Marta Ziosi
Oxford
Marta Ziosi is a Postdoctoral Researcher at the Oxford Martin AI Governance Initiative, where she leads the workstream on AI best practices and conducts research on standards for Advanced AI. Marta has a background in policy, philosophy and mathematics, and she holds a PhD in algorithmic bias from the Oxford Internet Institute. She currently serves as a vice-chair for the EU GPAI Code of Practice.
Jat Singh
Cambridge
Jat leads the Compliant and Accountable Systems research group. The group considers the mechanisms by which technology can be better designed, engineered and deployed to accord with legal and regulatory concerns, and works to better ground policy/regulatory discussions in technical realities.
More panelists to follow
Lucilla Sioli
EU AI Office
Lucillia is the Director of the European AI Office of the European Commission. She is responsible for the coordination of the European AI strategy, including the implementation of the AI Act and international collaboration in trustworthy AI and AI for good.
Cozmin Ududec
UK AI Security Institute
Cozmin Ududec leads the Science of Evaluations team at the AI Security Institute. He was previously Chief Scientist at Invenia Labs, an applied ML startup focused on optimising electricity grids. Cozmin received his PhD from the University of Waterloo and the Perimeter Institute for Theoretical Physics.

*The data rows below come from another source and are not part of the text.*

-- ==== Sys2Proof/Machine/Flags.lean ====
section
/-! DEFINITION. STATUS as a word, and its write-one-to-clear bits (10_state.md R24-R29). -/

namespace Sys2Proof.Machine

/-- STATUS as the host reads it (10_state.md R24): ERRCODE in bits 11:8, OVR, ERR, DONE, BUSY in bits 3..0, every
other bit 0. -/
def Status.word (st : Status) : Word :=
  0#20 ++ st.errcode ++ 0#4 ++ BitVec.ofBool st.ovr ++ BitVec.ofBool st.err ++ BitVec.ofBool st.done ++
    BitVec.ofBool st.busy

/-- A host write of `v` to STATUS (10_state.md R24): a 1 in bit 1, 2 or 3 clears DONE, ERR or OVR; clearing ERR also
sets ERRCODE to 0 (R27). Nothing else changes. -/
def Status.writeOneToClear (st : Status) (v : Word) : Status :=
  { busy := st.busy
    done := st.done && !v.getLsbD 1
    err := st.err && !v.getLsbD 2
    ovr := st.ovr && !v.getLsbD 3
    errcode := if v.getLsbD 2 then 0 else st.errcode }

end Sys2Proof.Machine
end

Beyond Pass/Fail: Extracting Behavioral Insights from Large-Scale AI Agent Safety Evaluations
Automated LLM-based agent evaluations have become a standard for assessing AI capabilities in both industry and government, but current reporting practices focus on what agents accomplish without resolution on how they accomplish it. In this talk I will discuss how UK AISI mines evaluation transcripts to (i) detect issues in evaluation tasks that could lead to mis-estimating capabilities, and (ii) understand how agent capabilities are evolving. I will survey a selection of AISI's methods, tools, and results, and outline research opportunities for better analysis instruments and their connection to safety and governance.
Shayne Longpre
MIT
Shayne is a PhD Candidate at MIT. His research focuses on methods for training and evaluating general-purpose AI systems, often with implications for AI policy. He leads the Data Provenance Initiative, as well as efforts to introduce AI flaw reporting and safe harbors to proprietary systems. He has received recognition for his research with best paper awards from ACL (2024) and NAACL (2024, 2025), as well as coverage by the NYT, Washington Post, Atlantic, 404 Media, Vox, and MIT Tech Review.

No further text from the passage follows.